= Problem description =
Your result should be every line of the records below that contains the word "flags".

Collected data entries:
□ □ □ □ □ □ □

-- ==== Sys2Proof/Certificates/Slice0/Obligations.lean ====
section
/-!
DEFINITION. The statements for the provers, and the predicates they are written with. A statement that a command has an
effect concludes that `exec` answers a next state and says which: either the whole next state, or a state `u` and what holds
of it. The sources a command raises stand in `raised`; the end of the CCLK cycle performs their reactions (R323).
-/

namespace Sys2Proof.Claims

open Sys2Proof.Machine

/-- Command `c` answers a next state `u` with `P u`. -/
def Does (c : Instr) (s : State) (P : State → Prop) : Prop := ∃ u, exec c s = .next u ∧ P u

/-- The registers that only count: the event counters and their overflow bits, and the counters of the junction engines, the
tensor store, the milestones, the pools and the port units. -/
def counts (a : Nat) : Bool :=
  (decide (0x302000 ≤ a) && decide (a < 0x302800)) || (decide (0x300040 ≤ a) && decide (a < 0x300060)) ||
  (decide (0x5000000 ≤ a) && decide (a < 0x6000000) && decide (0x3F00 ≤ a % 0x40000) && decide (a % 0x40000 < 0x3F18)) ||
  (decide (0x6000100 ≤ a) && decide (a < 0x6000138)) || (decide (0x6000F00 ≤ a) && decide (a < 0x6000F18)) ||
  (decide (0x7000100 ≤ a) && decide (a < 0x7000120)) || (decide (0x8080020 ≤ a) && decide (a < 0x8080030)) ||
  (decide (0x1000000 ≤ a) && decide (a < 0x1400000) &&
    ((decide (0x20 ≤ a % 0x10000) && decide (a % 0x10000 < 0x38)) || (decide (0x50 ≤ a % 0x10000) && decide (a % 0x10000 < 0x70))))

/-- No memory but the tensor store holds a latent error or a poisoned granule (R31 to R33). -/
abbrev Whole (s : State) : Prop := s.gerr = [] ∧ s.gpoison = []

/-- The management bus does not hold a write at `a` (R23). -/
abbrev BusFree (s : State) (a : Nat) : Prop := mustHold s a true = false

/-- Two register files that agree on every register that does not count. -/
def SameRegs (c c' : Tab W64) : Prop := ∀ a, counts a = false → tabGet c' a = tabGet c a

/-- `u` is `s` but for what has counted: registers that only count, and the present cycle's record of events, numeric exceptions and
issues. -/
def CountsOnly (s u : State) : Prop :=
  ∃ csr ev ex i, u = { s with csr := csr, evts := ev, excNow := ex, issued := i } ∧ SameRegs s.csr csr

/-- `u` is `s` but for the present cycle's record of the engines' issues. -/
def Noted (s u : State) : Prop := ∃ i, u = { s with issued := i }

end Sys2Proof.Claims

open Sys2Proof Sys2Proof.Machine Sys2Proof.Claims

/-! ## Junction engines -/

namespace Sys2Proof.Claims

/-- The run `r` in a slot is about to perform the word `w`, which is legal and of opcode `opc`, and no memory but
the store holds an error. -/
abbrev Ready (s : State) (e : Fin 64) (slot : Fin 16) (opc : Nat) (r : Run) (w : W64) : Prop :=
  coreOn s = true ∧ Whole s ∧ present s e.val = true ∧ findRun s e.val slot.val = some r ∧ 128 ≤ r.pid ∧
    r.wait = none ∧ r.pc < progLen s e.val r.pid ∧ progWord s e.val r.pid r.pc = w ∧ legalWord w = true ∧ iOpc w = opc

/-- The command answers the state with its run replaced by `r'`; nothing else changes but that the issue is noted. -/
def Moves (c : Instr) (s : State) (e : Fin 64) (r' : Run) : Prop := ∃ u, exec c s = .next u ∧ Noted (putRun e.val r' s) u

/-- As `Moves`, but counters may have counted. -/
def MovesCounting (c : Instr) (s : State) (e : Fin 64) (r' : Run) : Prop :=
  ∃ u, exec c s = .next (putRun e.val r' u) ∧ CountsOnly s u

/-- The command writes accumulator RD of the run of `w` and goes on: `kind`, `mask`, `f i` in each lane `i` below VL that
the register has, the old lanes from VL on; besides it only counters change. -/
def WritesLanes (c : Instr) (s : State) (e : Fin 64) (r : Run) (w : W64) (kind : Kind) (mask : BitVec 8) (f : Nat → W32 × Fl) :
    Prop :=
  ∃ u acc, exec c s = .next (putRun e.val { r with pc := r.pc + 1, a := r.a.set (iRd w) acc } u) ∧
    CountsOnly s u ∧ acc.kind = kind ∧ acc.mask = mask ∧
    (∀ i, i < r.vl → i < (r.acc (iRd w)).lanes.length → acc.lanes.getD i 0 = (f i).1) ∧
    (∀ i, i < r.vl → i < (r.acc (iRd w)).flags.length → acc.flags.getD i 0 = (f i).2) ∧
    (∀ i, r.vl ≤ i → acc.lane i = (r.acc (iRd w)).lane i)

/-- A lane's own result, its flags united with those of the operands' lanes (R251). -/
def united (v : W32 × Fl) (a b : Fl) : W32 × Fl := (v.1, v.2 ||| (a ||| b))

/-- The condition of a BR (Table 10.5): the bit is 0, the bit is 1, S = 0, S ≠ 0. -/
def brHolds (w v : W64) : Bool :=
  let b := v.getLsbD (iImm w / 2 ^ 13 % 64)
  if iMod w = 0 then b == false else if iMod w = 1 then b == true else if iMod w = 2 then v == 0 else !(v == 0)

/-- The operations of SALU and SALUI, as numbers. -/
def aluResult (op : Nat) (a b : W64) : W64 :=
  match op with
  | 0 => BitVec.ofNat 64 (a.toNat + b.toNat)
  | 1 => BitVec.ofNat 64 (a.toNat + 2 ^ 64 - b.toNat)
  | 2 => a &&& b
  | 3 => a ||| b
  | 4 => a ^^^ b
  | 5 => BitVec.ofNat 64 (a.toNat * 2 ^ (b.toNat % 64))
  | 6 => BitVec.ofNat 64 (a.toNat / 2 ^ (b.toNat % 64))
  | 7 => BitVec.ofNat 64 (a.toNat * b.toNat)
  | 8 => BitVec.ofNat 64 (min a.toNat b.toNat)
  | _ => BitVec.ofNat 64 (max a.toNat b.toNat)

/-- What SPR reads under number `n` (Table 10.3); CYCLE is the ACLK edges since the run left the run queue, `aclk` of all. -/
def sprValue (e : Fin 64) (r : Run) (aclk n : Nat) : Option W64 :=
  [BitVec.ofNat 64 r.vl, r.ebase.setWidth 64, r.flags.setWidth 64, r.first.setWidth 64, r.crc.setWidth 64,
    BitVec.ofNat 64 r.slot, BitVec.ofNat 64 e.val, BitVec.ofNat 64 r.pid, BitVec.ofNat 64 (aclk - r.start)][n]?

/-- The effective address of a memory instruction. -/
def eaOf (w : W64) (r : Run) : Nat := ((r.sreg (iRa w)).toNat + iImm w) % 2 ^ 64

/-- The scalar LDS makes of an element: the FP32 bits of a float, the sign-extended value of an integer. -/
def loadedScalar (fmt x : Nat) : W64 := if fmt < 5 then (fmtWiden fmt x).1.setWidth 64 else BitVec.ofInt 64 (intVal fmt x)

/-- The kind a loaded vector gets. -/
def loadKind (fmt : Nat) : Kind := if fmt < 5 then .f else if fmt = 7 then .i32 else .i8

/-- Every command that performs an instruction of an engine. -/
def engineInstrs (e : Fin 64) (k : Fin 16) : List Instr :=
  [.nop e k, .halt e k, .jmp e k, .br e k, .loop e k, .waitm e k, .spr e k, .movi e k, .salu e k, .salui e k, .lds e k, .ldv e k,
    .ldvF e k, .stv e k, .dma e k, .dwait e k, .recv e k, .send e k, .raddFwd e k, .gfmaSend e k, .vadd e k, .vmul e k, .vfma e k,
    .vscale e k, .vmax e k, .vmov e k, .bmsk e k, .sadd e k, .fenceAcq e k, .fenceRel e k, .madd e k, .vcrc e k]

end Sys2Proof.Claims

/-- Table 10.5, class C: where NOP, JMP, BR, LOOP, DWAIT and FENCE.REL take their run; nothing else changes.
Model: notes/assumptions/53.md. -/
def Obligations.ControlInstructionsMoveTheirRun : Prop := ∀ (e : Fin 64) (k : Fin 16) (s : State) (r : Run) (w : W64),
  (Ready s e k 0x00 r w → Moves (.nop e k) s e { r with pc := r.pc + 1 }) ∧
  (Ready s e k 0x02 r w → iImm w % 2 ^ 13 < progLen s e.val r.pid → Moves (.jmp e k) s e { r with pc := iImm w % 2 ^ 13 }) ∧
  (Ready s e k 0x03 r w → brHolds w (r.sreg (iRa w)) = true → iImm w % 2 ^ 13 < progLen s e.val r.pid →
    Moves (.br e k) s e { r with pc := iImm w % 2 ^ 13 }) ∧
  (Ready s e k 0x03 r w → brHolds w (r.sreg (iRa w)) = false → Moves (.br e k) s e { r with pc := r.pc + 1 }) ∧
  (Ready s e k 0x04 r w → r.sreg (iRa w) ≠ 1 → iImm w % 2 ^ 13 < progLen s e.val r.pid →
    Moves (.loop e k) s e { r with s := r.s.set (iRa w) (r.sreg (iRa w) - 1), pc := iImm w % 2 ^ 13 }) ∧
  (Ready s e k 0x04 r w → r.sreg (iRa w) = 1 → Moves (.loop e k) s e { r with s := r.s.set (iRa w) 0, pc := r.pc + 1 }) ∧
  (Ready s e k 0x24 r w → r.dmas.length ≤ min 8 (iImm w % 16) → Moves (.dwait e k) s e { r with pc := r.pc + 1 }) ∧
  (Ready s e k 0x24 r w → min 8 (iImm w % 16) < r.dmas.length → exec (.dwait e k) s = .next s) ∧
  (Ready s e k 0x61 r w → r.dmas = [] → Moves (.fenceRel e k) s e { r with pc := r.pc + 1 })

□ □ □ □ □ □ □

= Solution to the problem =
    (∀ i, i < r.vl → i < (r.acc (iRd w)).flags.length → acc.flags.getD i 0 = (f i).2) ∧
/-- A lane's own result, its flags united with those of the operands' lanes (R251). -/
  [BitVec.ofNat 64 r.vl, r.ebase.setWidth 64, r.flags.setWidth 64, r.first.setWidth 64, r.crc.setWidth 64,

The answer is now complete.